▶ _Work request_
Begin with the line holding "(R4). [DESIGN CHOICE, log 3] -/", then print every line after it through the end of the data, exactly and with nothing added.
BEGIN Record extracts
-- ==== Sys2Proof/Machine/Maps.lean ====
section
/-! DEFINITION. The two kinds of sparse data of the machine, as plain lists in one canonical form: maps from
numbers to values with a default, and memory as (address, byte) cells. -/

namespace Sys2Proof.Machine

/-- A map from numbers: keys strictly rising, no entry equal to the default its reader names. -/
abbrev SMap (α : Type) := List (Nat × α)

/-- The value at a key, the default where the key is not listed. -/
def SMap.get {α : Type} (d : α) : SMap α → Nat → α
  | [], _ => d
  | (a, x) :: m, k => if a = k then x else SMap.get d m k

/-- The map without a key. -/
def SMap.erase {α : Type} (m : SMap α) (k : Nat) : SMap α := m.filter (fun e => e.1 ≠ k)

/-- A key and a value put in front of the first larger key. -/
def SMap.insert {α : Type} : SMap α → Nat → α → SMap α
  | [], k, v => [(k, v)]
  | (a, x) :: m, k, v => if k < a then (k, v) :: (a, x) :: m else (a, x) :: SMap.insert m k v

/-- The map with a key set to a value; the default is not listed. -/
def SMap.set {α : Type} [DecidableEq α] (d : α) (m : SMap α) (k : Nat) (v : α) : SMap α :=
  if v = d then SMap.erase m k else SMap.insert (SMap.erase m k) k v

/-- The canonical form of a map. -/
def SMap.wf {α : Type} [DecidableEq α] (d : α) (m : SMap α) : Bool :=
  decide (m.Pairwise (fun a b => a.1 < b.1)) && m.all (fun e => decide (e.2 ≠ d))

/-- Memory: cells at strictly rising addresses, none zero; an unlisted address reads as zero. -/
abbrev Mem := List Host.Cell

/-- The canonical form of memory. [DESIGN CHOICE, log 3] -/
def Mem.wf (m : Mem) : Bool :=
  decide (m.Pairwise (fun a b => a.1 < b.1)) && m.all (fun c => decide (c.2 ≠ 0))

/-- n bytes at an address as a little-endian number (R4). [DESIGN CHOICE, log 3] -/
def Mem.read : Mem → Nat → Nat → Nat
  | [], _, _ => 0
  | (x, b) :: m, a, n =>
    (if a ≤ x ∧ x < a + n then b.toNat <<< (8 * (x - a)) else 0) + Mem.read m a n

/-- One byte. [DESIGN CHOICE, log 3] -/
def Mem.byte (m : Mem) (a : Nat) : BitVec 8 := BitVec.ofNat 8 (Mem.read m a 1)

/-- The nonzero cells of n bytes of a little-endian number from an address on. -/
def Mem.cells : Nat → Nat → Nat → Mem
  | _, 0, _ => []
  | a, n + 1, v =>
    if v = 0 then []
    else
      let b := BitVec.ofNat 8 v
      if b = 0 then Mem.cells (a + 1) n (v >>> 8) else (a, b) :: Mem.cells (a + 1) n (v >>> 8)

/-- n bytes at an address set to a little-endian number, in canonical form. [DESIGN CHOICE, log 3] -/
def Mem.write (m : Mem) (a n v : Nat) : Mem :=
  m.filter (fun c => c.1 < a) ++ Mem.cells a n v ++ m.filter (fun c => a + n ≤ c.1)

end Sys2Proof.Machine
end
END Record extracts
▶ _Reply to the exercise_
/-- n bytes at an address as a little-endian number (R4). [DESIGN CHOICE, log 3] -/
def Mem.read : Mem → Nat → Nat → Nat
  | [], _, _ => 0
  | (x, b) :: m, a, n =>
    (if a ≤ x ∧ x < a + n then b.toNat <<< (8 * (x - a)) else 0) + Mem.read m a n

/-- One byte. [DESIGN CHOICE, log 3] -/
def Mem.byte (m : Mem) (a : Nat) : BitVec 8 := BitVec.ofNat 8 (Mem.read m a 1)

/-- The nonzero cells of n bytes of a little-endian number from an address on. -/
def Mem.cells : Nat → Nat → Nat → Mem
  | _, 0, _ => []
  | a, n + 1, v =>
    if v = 0 then []
    else
      let b := BitVec.ofNat 8 v
      if b = 0 then Mem.cells (a + 1) n (v >>> 8) else (a, b) :: Mem.cells (a + 1) n (v >>> 8)

/-- n bytes at an address set to a little-endian number, in canonical form. [DESIGN CHOICE, log 3] -/
def Mem.write (m : Mem) (a n v : Nat) : Mem :=
  m.filter (fun c => c.1 < a) ++ Mem.cells a n v ++ m.filter (fun c => a + n ≤ c.1)

end Sys2Proof.Machine
end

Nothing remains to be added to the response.